Manchester Metropolitan University

Qualification Type: PhD
Location: Manchester
Funding for: UK Students
Funding amount: £31,236
Hours: Full Time
Placed On: 9th September 2026
Closes: 4th October 2026
Reference: SciEng-DTA Jan 2027-SA-Low-Resource LLMs
 

This PhD asks a different question: instead of demanding more data, can we build language models that learn smarter from less? You will design AI architectures that adapt to the structure of a language, including its grammar, script and complexity, rather than to how much text happens to be available online. You will test these ideas across a diverse range of underserved languages, and work directly with speaker communities to ensure the technology is genuinely useful to them.

You will gain deep expertise in machine learning and natural language processing, access to high-performance computing facilities, and support to publish at leading international conferences. You will join a supportive, collaborative research community with structured training, funded conference travel, and opportunities to build a strong academic or industry career.

Objectives

This project develops and evaluates modular, adaptive LLM architectures that allocate capacity according to linguistic complexity rather than corpus size, enabling accurate, robust and culturally appropriate technology for low-resource languages. The objectives include: 

  • Establish reproducible testbeds across typologically diverse low-resource languages. 
  • Diagnose how existing adaptation mechanisms balance cross-lingual transfer against language-specific fidelity, using benchmarks such as FLORES-200 and MasakhaNER. 
  • Design complexity-aware allocation mechanisms which condition capacity on typological features rather than data volume.
  • Evaluate it against strong multilingual baselines, with ablations testing whether it mitigates the curse of multilingualism.
  • Co-develop data curation and evaluation protocols with native speakers, measuring gains in cultural appropriateness and robustness beyond automatic metrics. 

Funding

These are doctoral teaching assistant positions that combine a PhD programme with a university teaching contract. Your time will be split approximately 60% on research and 40% on teaching. This provides excellent preparation for candidates considering an academic career at a university. The teaching component will typically run over the 22 teaching weeks per year and the four assessment weeks. You will help deliver an outstanding student experience by supporting lead academics with classroom and lab teaching and assessment, further building the skills developed within your PhD research programme.

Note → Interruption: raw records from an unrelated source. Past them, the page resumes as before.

/-- The read-only words of Tables 9-14 and 9-15, by block offset. -/
def convRo (s : State) (o : Nat) : Nat :=
  let c := s.conv
  if o = 0 then
    b1 (lanes32.any (laneOn s)) + 2 * b1 (!c.decimAt.isEmpty || c.syncFrom.isSome) + 4 * b1 c.pendingSet.isSome
      + 16 * c.lastReset.toNat
  else if o = 0x04 then bitsOf 32 (laneOn s)
  else if o = 0x08 then bitsOf 32 (fun n => lanePending (laneOf s n))
  else if o = 0x10 then c.syncEpoch.toNat
  else if o = 0x14 then c.syncEdge.toNat % 2 ^ 32
  else if o = 0x18 then c.syncEdge.toNat / 2 ^ 32
  else if o = 0x20 then (match c.pendingSet with | some (e, _) => e.toNat | none => 0)
  else if o = 0x24 then c.syncs.toNat + 65536 * c.retrig.toNat
  else if 0x100 ≤ o ∧ o < 0x900 then
    let n := (o - 0x100) / 0x40
    let k := (o - 0x100) % 0x40
    let x := laneOf s n
    if k = 0x24 then
      b1 (laneOn s n) + 2 * b1 (lanePending x) + 4 * b1 (decide (0 < x.burstLeft)) + 8 * b1 x.thr[0].armed
        + 16 * b1 x.thr[1].armed
        + 32 * b1 (x.onsetArmed && decide ((onsetWin s.active n).1 + (onsetWin s.active n).2 ≤ x.diffs.length))
        + 256 * max x.settle x.ovlLeft
    else if k = 0x28 then x.last.toNat
    else if k = 0x2C then x.events.toNat + 65536 * x.trigs.toNat
    else 0
  else 0

/-- The RC fields a read of an offset clears. -/
def convRc (o : Nat) (s : State) : State :=
  if o = 0x24 then { s with conv := { s.conv with syncs := 0, retrig := 0 } }
  else if 0x100 ≤ o ∧ o < 0x900 ∧ (o - 0x100) % 0x40 = 0x2C then
    modLane ((o - 0x100) / 0x40) (fun (x : LaneSt) => { x with events := 0, trigs := 0 }) s
  else s

/-! ### Commands -/

/-- APPLY_EPOCH of a change that waits for the next boundary: 0 when no epoch runs (section 9.9). -/
def applyEpoch (s : State) : Nat := ((nextEpoch s).getD 0).toNat

/-- A CONV change accepted: held for its epoch, or into the shadow for the next boundary (R289). -/
def convChange (ws : List (Nat × Word)) (at1 : Bool) (e : Word) (s : State) : CmdResult :=
  if at1 then okCmd { s with conv := { s.conv with pendingSet := some (e, ws) } } (le 4 e.toNat)
  else okCmd (applyNow 6 (withShadow (fileSets ws s.shadow) s)) (le 4 (applyEpoch s))

/-- CONV_CONFIG (Table 9-12). -/
def convConfigBody (p : Packet) (s : State) : CmdResult :=
  let q := p.params
  let lanes := maskBits 32 (u32 q 0)
  let at1 := u8 q 4 == 1
  let src := u8 q 7
  let cfg := fun n => wd ((if u8 q 5 = 0xFF then laneRate s.shadow n else u8 q 5) + 16 * laneResp s.shadow n
    + 256 * u8 q 6 + 4096 * src + 65536 * u8 q 8)
  let ws := lanes.flatMap (fun n => [(Reg.convLaneCfg n, cfg n), (Reg.convLaneSrc n, wd (u16 q 10 + 65536 * u16 q 12))])
    ++ (if src = 3 then [(Reg.convInterval, wd (u32 q 16))] else [])
  let f := fileSets ws s.shadow
  checked s
    ([(decide (q.length = 24), 0x11),
      (decide (u8 q 4 ≤ 1 ∧ (u8 q 5 ≤ 15 ∨ u8 q 5 = 0xFF) ∧ u8 q 6 ≤ 3 ∧ src ≤ 4 ∧ u8 q 9 = 0) && zeros q 14 2
        && (if src = 2 then decide (u8 q 8 ≤ 15) else if src = 4 then decide (u8 q 8 ≤ 3) else u8 q 8 == 0)
        && (src != 3 || intervalOk (u32 q 16)), 0x13),
      ((u8 q 5 == 0xFF || rateFits (periodUs s) (u8 q 5)) && lanes.all (convLaneOk f (periodUs s)), 0x13)]
      ++ atChecks s at1 (w32 q 20) ++ [(s.conv.pendingSet.isNone, 0x31)])
    (fun _ => convChange ws at1 (w32 q 20) s)

/-- FILTER_SELECT. -/
def filterSelectBody (p : Packet) (s : State) : CmdResult :=
  let q := p.params
  let lanes := maskBits 32 (u32 q 0)
  let at1 := u8 q 4 == 1
  let cfg := fun n =>
    let w := setFld (shw s (Reg.convLaneCfg n)) 4 4 (u8 q 5)
    if u8 q 6 = 0xFF then w else setFld w 0 4 (u8 q 6)
  let ws := lanes.map (fun n => (Reg.convLaneCfg n, cfg n))
  let f := fileSets ws s.shadow
  checked s
    ([(decide (q.length = 12), 0x11),
      (decide (u8 q 4 ≤ 1 ∧ u8 q 5 ≤ 0xB ∧ (u8 q 6 ≤ 15 ∨ u8 q 6 = 0xFF) ∧ u8 q 7 = 0), 0x13),
      ((u8 q 6 == 0xFF || rateFits (periodUs s) (u8 q 6)) && lanes.all (convLaneOk f (periodUs s)), 0x13)]
      ++ atChecks s at1 (w32 q 8) ++ [(s.conv.pendingSet.isNone, 0x31)])
    (fun _ => convChange ws at1 (w32 q 8) s)

/-- The checks and the target that CONV_START, CONV_STOP and DECIM_SYNC share: FLAGS at offset `o`, EPOCH at `o` + 4. -/
def atEpochChecks (q : List Byte) (o len : Nat) (s : State) : List (Bool × Byte) :=
  [(decide (q.length = len), 0x11), (decide (u8 q o ≤ 1) && zeros q (o + 1) 3, 0x13), ((currentEpoch s).isSome, 0x30),
   (u8 q o != 1 || (targetBad s (w32 q (o + 4))).isNone, 0x13)]

/-- The epoch a command applies at: the named one, or the next (R32). -/
def atTarget (q : List Byte) (o : Nat) (s : State) : Word := if u8 q o = 1 then w32 q (o + 4) else reportEpoch s + 1

/-- CONV_START (R290). -/
def convStartBody (p : Packet) (s : State) : CmdResult :=
  let q := p.params
  let lanes := maskBits 32 (u32 q 0)
  checked s ([(decide (q.length = 12), 0x11), (lanes.all (laneEn s.shadow), 0x13)] ++ atEpochChecks q 4 12 s)
    (fun _ =>
      let e := atTarget q 4 s
      let done := lanes.filter (fun n => !(laneOf s n).on)
      let s := lanes.foldl (fun t n => modLane n (fun (x : LaneSt) =>
        if x.on then { x with stopAt := none } else { x with startAt := some e }) t) s
      okCmd s (le 4 e.toNat ++ le 4 (bitsOf 32 (fun n => done.contains n))))

/-- CONV_STOP (R290). -/
def convStopBody (p : Packet) (s : State) : CmdResult :=
  let q := p.params
  let lanes := maskBits 32 (u32 q 0)
  checked s (atEpochChecks q 4 12 s)
    (fun _ =>
      let e := atTarget q 4 s
      let done := lanes.filter (fun n => (laneOf s n).on)
      let s := lanes.foldl (fun t n => modLane n (fun (x : LaneSt) =>
        if x.on then { x with stopAt := some e } else { x with startAt := none }) t) s
      okCmd s (le 4 e.toNat ++ le 4 (bitsOf 32 (fun n => done.contains n))))

/-- DECIM_SYNC (R294). -/
def decimSyncBody (p : Packet) (s : State) : CmdResult :=
  checked s (atEpochChecks p.params 0 8 s)
    (fun _ =>
      let e := atTarget p.params 0 s
      okCmd { s with conv := { s.conv with decimAt := s.conv.decimAt ++ [e] } } (le 4 e.toNat))

/-- THRESH_SET (R302). -/
def threshSetBody (p : Packet) (s : State) : CmdResult :=
  let q := p.params
  let lv := sx 32 (u32 q 4)
  checked s
    [(decide (q.length = 16), 0x11),
     (decide (u8 q 0 ≤ 31 ∧ u8 q 1 ≤ 1 ∧ u8 q 2 ≤ 7 ∧ -8388608 ≤ lv ∧ lv ≤ 8388607 ∧ u32 q 8 ≤ 0xFFFFFF) && zeros q 12 4, 0x13)]
    (fun _ => convChange
      [(Reg.convLaneThr (u8 q 0) (u8 q 1), wd (ux 24 lv + 2 ^ 24 * u8 q 2)),
       (Reg.convLaneHys (u8 q 0) (u8 q 1), wd (u32 q 8 + 2 ^ 24 * u8 q 3))] false 0 s)

/-- ONSET_CONFIG (Table 9-13): the rate that counts is the one the next boundary puts in force. -/
def onsetConfigBody (p : Packet) (s : State) : CmdResult :=
  let q := p.params
  let lanes := maskBits 32 (u32 q 0)
  let ws := lanes.flatMap (fun n =>
    [(Reg.convLaneOns0 n, wd (u8 q 4 + 256 * u8 q 5 + 65536 * u8 q 6 + 2 ^ 24 * u8 q 7)),
     (Reg.convLaneOns1 n, wd (u16 q 8 + 65536 * u16 q 10)), (Reg.convLaneOns2 n, wd (u16 q 12))])
  let f := match s.conv.pendingSet with
    | some (e, pws) => if nextEpoch s == some e then fileSets pws s.shadow else s.shadow
    | none => s.shadow
  checked s
    [(decide (q.length = 16), 0x11),
     (decide (u8 q 4 ≤ 3 ∧ 2 ≤ u8 q 5 ∧ u8 q 5 ≤ 64 ∧ u8 q 6 ≤ 8 ∧ 16 ≤ u8 q 7 ∧ 16 ≤ u16 q 8) && zeros q 14 2, 0x13),
     (u8 q 4 % 2 == 0 || lanes.all (fun n => decide (laneRate f n ≤ 4)), 0x13)]
    (fun _ => convChange ws false 0 s)

/-- CONV_CONFIG (R289). -/
def execConvConfig (p : Packet) (s : State) : Host.Outcome State Fault Refusal := .next (runCommand 0x50 convConfigBody p s)
/-- FILTER_SELECT (R288). -/
def execFilterSelect (p : Packet) (s : State) : Host.Outcome State Fault Refusal :=
  .next (runCommand 0x51 filterSelectBody p s)
/-- CONV_START (R290). -/
def execConvStart (p : Packet) (s : State) : Host.Outcome State Fault Refusal := .next (runCommand 0x52 convStartBody p s)
/-- CONV_STOP (R290). -/
def execConvStop (p : Packet) (s : State) : Host.Outcome State Fault Refusal := .next (runCommand 0x53 convStopBody p s)
/-- DECIM_SYNC (R294). -/
def execDecimSync (p : Packet) (s : State) : Host.Outcome State Fault Refusal := .next (runCommand 0x54 decimSyncBody p s)
/-- THRESH_SET (R302). -/
def execThreshSet (p : Packet) (s : State) : Host.Outcome State Fault Refusal := .next (runCommand 0x55 threshSetBody p s)
/-- ONSET_CONFIG (R304). -/
def execOnsetConfig (p : Packet) (s : State) : Host.Outcome State Fault Refusal :=
  .next (runCommand 0x56 onsetConfigBody p s)

/-! ### Start-source events -/

/-- An event of a start source at instant `e` for every converting lane that `sel` takes (R291, R292). -/
def convEvent (sel : Nat → Bool) (e : Nat) (s : State) : State :=
  lanes32.foldl (fun (t : State) n =>
    if laneOn s n && sel n then
      let b := laneBurst s.active n
      modLane n (fun (x : LaneSt) => { x with
        trigs := sat16 x.trigs 1
        evq := if b = 0 then x.evq else x.evq ++ [e] }) t
    else t) s

/-- Lanes whose source is `k` with selection `i`. -/
def sourceSel (s : State) (k i : Nat) (n : Nat) : Bool := laneSource s.active n == k && laneSel s.active n == i

/-- CONV_INTERVAL_EVENT (R291): the next instant T0 + m × PERIOD. -/
def execConvIntervalEvent (s : State) : Host.Outcome State Fault Refusal :=
  let p := fld (acw s Reg.convInterval) 0 24 * 1000
  match s.time.sched with
  | none => .next s
  | some c =>
    if p = 0 ∨ s.sys.power ≠ .active ∨ !timeRuns s then .next s else
    let after := match s.conv.lastInterval with
      | some t => max t (s.time.ns - 1)
      | none => s.time.ns - 1
    let e := firstAfter (c.t0 % p) p after
    let s := advanceTo e { s with conv := { s.conv with lastInterval := some e } }
    .next (convEvent (fun n => laneSource s.active n == 3) e s)

/-! ### Faults -/

/-- MOD_OVERLOAD (R298): raised once per overload; the bits taken stay in the window for L samples. -/
def execModOverload (lane : Fin 32) (negative : Bool) (s : State) : Host.Outcome State Fault Refusal :=
  if !laneOn s lane.val then .next s else
  let l := laneL s lane.val
  .next (raise 6 Src.convModOverload lane.val
    (modLane lane.val (fun (x : LaneSt) => { x with ovl := some (negative, l) }) s))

The position is grade 6 with a current salary of £31,236 and includes payment of home PhD tuition fees for the duration of the 6-year award. Home students can apply. Applicants must have the right to work in the UK. We are unable to offer visa sponsorship for this role.

Candidate requirements

Essential

  • Skills in programming, preferably in Python, and a suitable undergraduate / masters degree in the discipline of Computer Science, NLP, AI or related fields. 
  • Right to work in the UK. Visa sponsorship is not available for these roles, and only home PhD fees will be paid. 

How to apply

If you have any questions, contact the principal supervisor, Dr Seun Ajao.

To apply you will need to complete the online application form for a part time PhD in Computing and Digital Technology.

Please complete the Doctoral Project Applicant Form, and include your CV and a covering letter to demonstrate how your skills and experience map to the aims and objectives of the project, the area of research and why you see this area as being of importance and interest.

Please upload these documents in the supporting documents section of the University’s Admissions Portal or send them to the PGR Admissions team at pgradmissions@mmu.ac.uk.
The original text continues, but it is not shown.